Working in the mobile industry, I can say it does happen. There are phantom ring tones, but they certainly are not common. I've seen situations where a telco will hand a call to another telco (much like internet routing, there are often a lot of carriers between you and the person you're calling). There are scams some dodgy carriers use where they play a fake call progress tone (ie, the ring tone you hear) and it's not actually a ring tone. They connect the call on their network and play a fake tone, so you think it's ringing but they're collecting revenue for terminating the call.I agree with jb747, this story appears to explain that it is highly improbable that either Mark Johnson or pax on MH370 were able to get connections: Were the Phones on Flight MH370 Ever Connected?

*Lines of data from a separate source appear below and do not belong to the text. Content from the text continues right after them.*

/-- R265 to R268: calls, returns, indirect jumps and the reconvergence point. -/
def Obligations.CallResult : Prop :=
  (∀ (s : State) (o : BitVec 16) (w : BitVec 4), Passes s .no [] → active s.w ≠ 0#64 → s.w.stack.length < 256 →
    exec (.call o w) s = .next { s with w := calls s.w (branchTarget s.w.pc o w) }) ∧
  (∀ (s : State) (o : BitVec 16) (w : BitVec 4), Passes s .no [] → active s.w = 0#64 → exec (.call o w) s = .next (advance s)) ∧
  (∀ (s : State) (a : Byte) (t : VA), Passes s .no [.sregs a 2] → active s.w ≠ 0#64 → s.w.stack.length < 256 → PairHolds s.w a t →
    exec (.calli a) s = .next { s with w := calls s.w t }) ∧
  (∀ (s : State) (a : Byte), Passes s .no [.sregs a 2] → active s.w = 0#64 → exec (.calli a) s = .next (advance s)) ∧
  (∀ (s : State) (e : StackEntry) (rest : List StackEntry), Passes s .no [] → s.w.stack = e :: rest → e.kind = .call →
    exec .ret s = .next { s with w := jumpTo { s.w with stack := rest, exec := e.mask, m := e.m &&& ~~~s.w.gone } (s.w.lrhi ++ s.w.lr) }) ∧
  (∀ (s : State) (a : Byte) (t : VA), Passes s .yes [.sregs a 2] → active s.w ≠ 0#64 → PairHolds s.w a t →
    exec (.jmpi a) s = .next { s with w := jumpTo s.w t }) ∧
  (∀ (s : State) (a : Byte), Passes s .yes [.sregs a 2] → active s.w = 0#64 → exec (.jmpi a) s = .next (advance s)) ∧
  (∀ (s : State) (a : Byte) (x y : DWord), active s.w ≠ 0#64 → s.w.s[Fin.ofNat 64 a.toNat] = ⟨x, false⟩ →
    s.w.s[Fin.ofNat 64 (a.toNat + 1)] = ⟨y, false⟩ → x.extractLsb' 0 2 ≠ 0#2 →
    (Passes s .yes [.sregs a 2] → exec (.jmpi a) s = .next (takeTrap s { code := cMisaligned, detail := 0x00#8 })) ∧
    (Passes s .no [.sregs a 2] → exec (.calli a) s = .next (takeTrap s { code := cMisaligned, detail := 0x00#8 }))) ∧
  (∀ (s : State) (o : BitVec 16) (w : BitVec 4), Passes s .no [] → active s.w ≠ 0#64 → s.w.stack.length = 256 →
    exec (.call o w) s = .next (takeTrap s { code := cStackOverflow, detail := 0x00#8 })) ∧
  (∀ (s : State) (o : BitVec 16) (w : BitVec 4), Passes s .no [] →
    exec (.rcv o w) s = .next (advance { s with w := { s.w with rp := some (branchTarget s.w.pc o w) } })) ∧
  (∀ (s : State), Passes s .no [] → (∀ e rest, s.w.stack = e :: rest → e.kind ≠ .call) →
    exec .ret s = .next (takeTrap s { code := cIllegalInstruction, detail := 0x21#8 }))

/-- R269: EXIT. -/
def Obligations.ExitResult : Prop :=
  (∀ s : State, Passes s .yes [] → s.w.rap = true → exec .exit s = .next { s with w := { s.w with status := .done } }) ∧
  (∀ s : State, Passes s .yes [] → s.w.rap = false → active s.w = 0#64 → exec .exit s = .next (advance s)) ∧
  (∀ s : State, Passes s .yes [] → s.w.rap = false → active s.w ≠ 0#64 → s.w.exec &&& ~~~active s.w ≠ 0#64 →
    s.w.gone ||| active s.w ≠ 0xFFFFFFFFFFFFFFFF#64 → exec .exit s = .next (advance { s with w := leaves s.w (active s.w) })) ∧
  (∀ s : State, Passes s .yes [] → s.w.rap = false → active s.w ≠ 0#64 → s.w.gone ||| active s.w = 0xFFFFFFFFFFFFFFFF#64 →
    ∃ t, exec .exit s = .next t ∧ t.w = { leaves s.w (active s.w) with
      status := .done, claimed := 0#29, late := [], exec := 0#64, matReq := none }) ∧
  (∀ (s : State) (u : Warp), Passes s .yes [] → s.w.rap = false → active s.w ≠ 0#64 → s.w.exec &&& ~~~active s.w = 0#64 →
    s.w.gone ||| active s.w ≠ 0xFFFFFFFFFFFFFFFF#64 →
    u = unwind (2 * s.w.stack.length + 1) true { leaves s.w (active s.w) with status := .running, woken := false } →
    u.exec ≠ 0#64 ∨ u.stack ≠ [] → exec .exit s = .next { s with w := u }) ∧
  (∀ s : State, exec .nop s = .next (advance s)) ∧
  (∀ s : State, Passes s .yes [] → exec .yield s = .next { s with w := { stepOver s.w with yields := true }, turn := 0 } ∧
    exec (.sleep 0#10) s = .next { s with w := { stepOver s.w with yields := true }, turn := 0 }) ∧
  (∀ (s : State) (n : BitVec 10), Passes s .yes [] → n ≠ 0#10 → exec (.sleep n) s = .next { s with
    w := { stepOver s.w with yields := true, status := .parked .sleep, since := s.w.cyc.toNat + 64 * n.toNat }, turn := 0 }) ∧
  (∀ (s : State) (o : BitVec 16) (w : BitVec 4), Passes s .yes [] → s.w.rap = false → s.w.pc = s.b.code + 4#80 →
    exec (.rapent o w) s = .next (advance s)) ∧
  (∀ (s : State) (o : BitVec 16) (w : BitVec 4), Passes s .yes [] → s.w.rap = true ∨ s.w.pc ≠ s.b.code + 4#80 →
    exec (.rapent o w) s = .next (takeTrap s { code := cIllegalInstruction, detail := 0x05#8 }))

/-- R383, R373, R380: SOFTWARE_TRAP taken. -/
def Obligations.TrapEntersHandler : Prop :=
  (∀ n : BitVec 10, encode (.trap n) = some (0x001C0000#32 + n.setWidth 32) ∧ decodeTableWord 32 (0x001C0000 + n.toNat) = some (.trap n)) ∧
  (∀ (s : State) (n : BitVec 10), Passes s .no [] → active s.w = 0#64 → exec (.trap n) s = .next (advance s)) ∧
  (∀ (s : State) (n : BitVec 10), Passes s .no [] → s.w.rap = false → active s.w ≠ 0#64 → s.x.trapva ≠ 0#80 →
    (∀ e ∈ s.w.stack, e.kind ≠ .trap) → s.w.stack.length < 256 →
    ∃ (t : State) (r : BitVec 512), exec (.trap n) s = .next t ∧
      t.w = { s.w with
        stack := { kind := .trap, pc := (succOf s.w).1, mask := s.w.exec, rpc := s.w.rp.getD (clauseVa (succOf s.w).1), m := s.w.m,
                   running := false, pooled := false, other := none } :: s.w.stack
        trapmask := active s.w, floor := BitVec.ofNat 9 (s.w.stack.length + 1), rp := none, rowResume := false, keys := [], keyPop := none
        m := s.w.exec
        pc := s.x.trapva, enter := true, status := .running, woken := false, faultSlot := r } ∧
      recCode r = cSoftwareTrap ∧ recDetail r = n.setWidth 8 ∧ r.extractLsb' 38 10 = n ∧ recMask r = active s.w ∧
      r.extractLsb' 304 80 = s.w.pc ∧ r.getLsbD 35 = true ∧ r.extractLsb' 448 64 = s.hub.jtail)

/-- R377 to R385, R390: precise faults. -/
def Obligations.PreciseFaultEntersHandler : Prop :=
  (∀ (s : State) (f : TrapInfo), f.next = false → s.w.rap = false → s.x.trapva ≠ 0#80 → (∀ e ∈ s.w.stack, e.kind ≠ .trap) → s.w.stack.length < 256 →
    ∃ r : BitVec 512, (takeTrap s f).w = { s.w with
        stack := { kind := .trap, pc := s.w.pc, mask := s.w.exec, rpc := s.w.rp.getD (clauseVa s.w.pc), m := s.w.m,
                   running := false, pooled := false, other := none } :: s.w.stack
        trapmask := f.mask.getD (active s.w), floor := BitVec.ofNat 9 (s.w.stack.length + 1), rp := none, rowResume := false, keys := []
        keyPop := none, m := s.w.exec, pc := s.x.trapva, enter := true, status := .running, woken := false, faultSlot := r } ∧
      recCode r = f.code ∧ recDetail r = f.detail ∧ recMask r = f.mask.getD (active s.w) ∧ r.getLsbD 35 = true) ∧
  (∀ (s : State) (f : TrapInfo), s.w.rap = true ∨ s.x.trapva = 0#80 → (∀ e ∈ s.w.stack, e.kind ≠ .trap) →
    (takeTrap s f).w.status = .halted ∧ (takeTrap s f).w.pc = s.w.pc ∧ (takeTrap s f).w.stack = s.w.stack) ∧
  (∀ (s : State) (f : TrapInfo), s.w.rap = false → s.x.trapva ≠ 0#80 → (∀ e ∈ s.w.stack, e.kind ≠ .trap) → s.w.stack.length = 256 →
    (takeTrap s f).w.status = .halted ∧ recCode (takeTrap s f).w.faultSlot = f.code ∧ (takeTrap s f).w.stack = s.w.stack) ∧
  (∀ (s : State) (f : TrapInfo), (∃ e ∈ s.w.stack, e.kind = .trap) →
    (takeTrap s f).w.status = .halted ∧ (takeTrap s f).w.faultSlot = s.w.faultSlot ∧ (takeTrap s f).w.stack = s.w.stack)

/-- R374, R386: the return from a trap. -/
def Obligations.TretResult : Prop :=
  (∀ (s : State) (above below : List StackEntry) (e : StackEntry), Passes s .no [] → s.w.stack = above ++ e :: below →
    (∀ a ∈ above, a.kind ≠ .trap) → e.kind = .trap → e.mask ≠ 0#64 → (∀ b ∈ below.head?, b.kind = .call ∨ b.kind = .trap ∨ e.pc ≠ b.rpc) →
    exec .tret s = .next { s with w := { s.w with
      stack := below, exec := e.mask, m := e.m &&& ~~~s.w.gone, pc := e.pc, enter := true, trapmask := 0#64
      floor := ((below.findIdx? fun b => b.kind = .trap).map fun i => BitVec.ofNat 9 (below.length - i)).getD 0#9
      rp := if e.rpc.extractLsb' 0 6 = 0#6 then none else some e.rpc
      rowResume := s.w.rowAt = some e.pc, status := .running, woken := false } }) ∧
  (∀ s : State, Passes s .no [] → (∀ e ∈ s.w.stack, e.kind ≠ .trap) →
    exec .tret s = .next (takeTrap s { code := cIllegalInstruction, detail := 0x22#8 }))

That's probably around .005% of calls that that may happen to, and i've not seen it in quite a few years (often it's actually calls from o/s to AU mobiles that are the worst due to the high cost of terminating to AU mobiles).
If the calls were ringing and no answer, this can be very very easily investigated. Calls have CDR's (call detail record) which has all kinds of information. Telcos can do this easily (i've done it a bunch of times for fault finding). It doesn't show where the customer was, but it's easy enough to see when a mobile is roaming onto a foreign network, what country the phone was connected to (and, in most cases, the exact carrier they were roaming on).
The telco world is anything but simple, but to say 'oh it often happens' is flippantly dismissing it IMHO.
And due to the way radio waves propagate out from the base stations, they would effectively have to be aimed at the sky, or at an angle that would allow them to travel and intercept the aircraft (as jb says, it is only for a matter of seconds typically). Of course, if the phones landed on the ground.... (i'll not add fuel to conspiracies though).